I was lucky in a way, though, because some of my things did work. A song I’d written was lying around at Warner-Chappell publishers in 1991 and it got picked up and recorded by Chesney Hawkes for the Roger Daltrey film Buddy’s Song. It went to number one, and also got used in Doc Hollywood with Michael J. Fox.

Then, in 1993, I had written a song, Old Friend, which I sang with Elton John on his album Duets. I’ve also had a song recorded by Bonnie Tyler, produced an album for Let Loose, worked with Ronan from Boyzone and my next project is working with Geri Halliwell.

But at the end of the 90s I had become bored with working my arse off writing things to please everybody else and I suddenly realised what a privilege I’d had before, when I was allowed to write and record my own songs. Luckily, I’m one of those people who was by nature cautious with money, and I’d been given good advice by accountants and lawyers, so I’m financially secure enough not to have to work if I don’t want to.

So I’ve got my own digital studio at home in Essex, and I started to work on some tracks of my own. I didn’t actually realise I was making an alum until the record company people started talking about which tracks they could get on the radio. That album, Fifteen Minutes, came out in April of 1999, and it did well enough for me to tour and start work on another one, which will be out in about February of 2001.

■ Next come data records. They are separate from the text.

-- ==== Sys2Proof/Syntax.lean ====
section
/-! DEFINITION. The commands the device takes from outside: register accesses, bus and pin events, units received on its lines,
and the instants at which its own engines act. One constructor of Instr per row of spec/opcode_table.json. What a command
reads from the analogue, wire or cryptographic world (a decoded unit, a reading, a verdict) is an operand of it. -/
namespace Sys2Proof

/-- The three routes of R617. -/
inductive Route where
  | port | mgmt | twoWire
  deriving DecidableEq, Repr

/-- Kinds of the decoded units of PCIe and CXL links that line units carry (R320, R338, R368): a TLP, a DLLP, a slot of CXL.cache or CXL.mem, an ordered set
(of its own kind: SKP, training set, EIOS, EIEOS), an EDS token, a symbol of logical idle. Ethernet frames and blocks are read from the line unit
itself. -/
inductive ItemKind where
  | tlp | dllp | slot | os | skp | ts | ei | eieos | eds | idle
  deriving DecidableEq, Repr

/-- What the press needs of an IDE TLP (R385): its stream, the sub-stream (0 posted, 1 non-posted, 2 completion) and the key set that it names, the byte of the TLP at which what is
encrypted begins, the plaintext of that, whether its MAC checks, or, more, that the MAC of its aggregated group comes with a later TLP of the sub-stream. -/
structure IdeInfo where
  sid : Byte
  sub : Fin 3
  set : Fin 2
  ofs : Nat
  plain : List Byte
  macOk : Bool
  more : Bool
  deriving DecidableEq, Repr

/-- What one line unit carries of a decoded unit, as the framing of the Base Specification gives it. first, last: its first and its last byte lie here. copies:
where its bytes lie in the line unit, in the numbering of R320, one list for each lane's copy of an ordered set, one list otherwise. pre and post: where its
framing lies (R320 excludes it, R368 records it). Of the part that ends it: err, the kind of R375 of a check of its own that fails (LCRC, DLLP CRC), with the
lane, byte offset and FEC symbols of its record; ide, of an IDE TLP. -/
structure RxPart where
  kind : ItemKind
  first : Bool
  last : Bool
  copies : List (List Nat)
  pre : List Nat
  post : List Nat
  err : Option (Fin 16)
  errLane : Fin 16
  errOfs : Nat
  syms : Nat
  ide : Option IdeInfo
  deriving DecidableEq, Repr

/-- One line unit as received on every active lane (R214, R321). aside: a signal that the table of R214 does not count: an ordered set between flits, an alignment
marker, an auto-negotiation or training signal. line: its bytes as received, lowest lane first, each lane in the layout of R321 (a flit is one for all lanes;
in codeword encoding the 66-bit blocks that the codeword carries; an ordered set between flits in the form of R368). dec: of a flit, its bytes after FEC decoding
(R96). nop: the flit is an IDLE or NOP flit. parts: what it carries of decoded units. err: the kind of R375 that the line unit itself gives (2, 3, 4, 6). cells: 512-bit
cells of line bits that it completes, each with its lane counted from the link's lowest (R414); spill: line bits of it come after the last of them. cws, corr, unc, syms: FEC codewords that end in it, corrected, uncorrectable, symbols corrected.
ui and bad: bits checked against the pattern, and the numbers of those that differ, rising (R151). -/
structure RxUnit where
  aside : Bool
  line : List Byte
  dec : List Byte
  nop : Bool
  parts : List RxPart
  err : Option (Fin 16)
  errLane : Fin 16
  errOfs : Nat
  cells : List (Fin 16 × List Byte)
  spill : Bool
  cws : Nat
  corr : Nat
  unc : Nat
  syms : Nat
  ui : Nat
  bad : List Nat
  deriving DecidableEq, Repr

/-- The key that an image's KEYID names, as the Rind finds it in OTP (check 3 of R39). -/
inductive KeyVerdict where
  | unknown | production | engineering
  deriving DecidableEq, Repr


/-- The equalization fields of a training set (R95): equalization control, preset, the three coefficient fields (FS, LF and post-cursor in phase 1), and whether coefficients are
rejected. -/
structure EqInfo where
  ec : BitVec 2
  preset : BitVec 4
  c1 : BitVec 6
  c2 : BitVec 6
  c3 : BitVec 6
  reject : Bool
  deriving DecidableEq, Repr

/-- A training ordered set as the device reads it (R94, R95): whether it is a TS2, its Data Rate Supported bits from 2.5 GT/s up, Flit Mode Supported,
No Equalization Needed and equalization bypass bits, how many retimers it says are present, its equalization fields, and whether it asks for precoding. -/
structure TsInfo where
  ts2 : Bool
  rates : BitVec 7
  flit : Bool
  noEq : Bool
  bypass : Bool
  retimers : Fin 3
  eq : EqInfo
  precode : Bool
  deriving DecidableEq, Repr

/-- Where the LTSSM of the partners stands, as the Base Specification has it: the state code of LNK_PSTAT, the rate code, flit mode, the active width
code, and in equalization the phase. -/
structure LinkPos where
  state : Fin 13
  rate : Fin 7
  flit : Bool
  width : Fin 5
  phase : Fin 4
  deriving DecidableEq, Repr

/-- What a partner's request asks of a transmitter (R99, R175): a preset, or a word of coefficients. -/
inductive EqReq where
  | preset (p : Fin 11) | coef (c : BitVec 30)
  deriving DecidableEq, Repr

/-- A DLLP that a terminator receives (R117): an acknowledgement or a Nak by number, credits of a type (0 posted, 1 non-posted, 2 completion) at initialisation or after, the partner's
features, a request for ASPM L1. -/
inductive Dllp where
  | ack (seq : BitVec 12) | nak (seq : BitVec 12) | credits (fc : Fin 3) (init : Bool) (hdr data : BitVec 16) | features | pmL1
  deriving DecidableEq, Repr

/-- What a calibration pass on one slice finds (R187): finger pair, gain code, four offset codes. -/
structure SliceTrim where
  pair : Fin 28
  gain : BitVec 5
  ofs : BitVec 24
  deriving DecidableEq, Repr

/-- New codes of a transmitter (R188): impedance, linearity. -/
structure TxTrim where
  z : BitVec 10
  lin : BitVec 30
  deriving DecidableEq, Repr

/-- A foreground calibration of one receiver and its port's transmitter (R204, R205, R188): for each slice its trim, none where it fails; impedance and
linearity codes. -/
structure PortTrim where
  slices : List (Option SliceTrim)
  z : BitVec 10
  lin : BitVec 30
  deriving DecidableEq, Repr

/-- What a clock monitor declares failed (R568, R569): a quadrant reference, its PLL, the core PLL, the press, tower, vine and readout PLLs, the readout reference, AONCLK, a
single domain. -/
inductive ClkFault where
  | rclk (q : Fin 4) | qpll (q : Fin 4) | cpll | fpll | mpll (t : Fin 2) | npll | xref | xpll | aon | dom (d : Fin 39)
  deriving DecidableEq, Repr

/-- The PLLs whose lock sets a ready flag (R566). -/
inductive Pll where
  | qpll (q : Fin 4) | mpll (t : Fin 2) | xpll | tpll
  deriving DecidableEq, Repr

/-- The MCTP binding of a message (R479, R480): two-wire, or PCI Express, where the requester addressed the device as routed to the root complex or by ID, with its own ID. -/
inductive Bind where
  | twoWire | rootComplex | byId (requester : BitVec 16)
  deriving DecidableEq, Repr

/-- Number of a binding: 0 two-wire, 1 PCI Express. -/
def Bind.ix : Bind → Nat
  | .twoWire => 0
  | .rootComplex | .byId _ => 1

/-- The route by which a firmware request arrives (R461): the BAR0 mailbox, the two-wire mailbox, or an MCTP message of a binding with its bytes. -/
inductive Via where
  | mbox | twMbox | mctp (binding : Bind) (request : List Byte)
  deriving DecidableEq, Repr

/-- The instructions of the TAP (R532). debug stands for the debug and trace access of the DCLK domain. -/
inductive TapIr where
  | bypass | idcode | dbgauth | samplePreload | extest | extestPulse | extestTrain | highz | clamp | debug
  deriving DecidableEq, Repr

/-- How a two-wire write ends (R490 to R495): a STOP after its last byte, with the PEC byte if one was sent; a STOP or repeated START before it; a byte more
than its form has. -/
inductive TwEnd where
  | stop (pec : Option Byte) | early | over
  deriving DecidableEq, Repr

/-- How an attempt of the device as controller ends (R506): the last byte acknowledged, arbitration lost, an address or byte answered NAK. -/
inductive TwTry where
  | acked | lost | nak
  deriving DecidableEq, Repr

/-- What the host has set in configuration space beside Bus Master Enable and the power state (R444): Memory Space Enable, MSI-X Enable and Function Mask, the base addresses of BAR0 and BAR2,
the codes of Max_Payload_Size and Max_Read_Request_Size. -/
structure PortCfg where
  mse : Bool
  msixEn : Bool
  msixMask : Bool
  bar0 : BitVec 64
  bar2 : BitVec 64
  mps : Fin 8
  mrrs : Fin 8
  deriving DecidableEq, Repr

I’ve been lucky on the personal side of things too, because my wife Sherry and I were married before I became successful. In those days I was a no-hope guitarist in a functions band, so I know she loves me for me. Having the hits and everything put some stress on us, and I did go through the mid-life crisis, looking at myself in the mirror and seeing the grey hairs coming in when I turned 40, but we’ve got three boys, Rudy (12), Ryan (10) and Dylan (7), who are great. Mind you, I do have to keep them locked out of the studio when I’m trying to work. I’m basically a lazy bastard, and it’s easy to get distracted.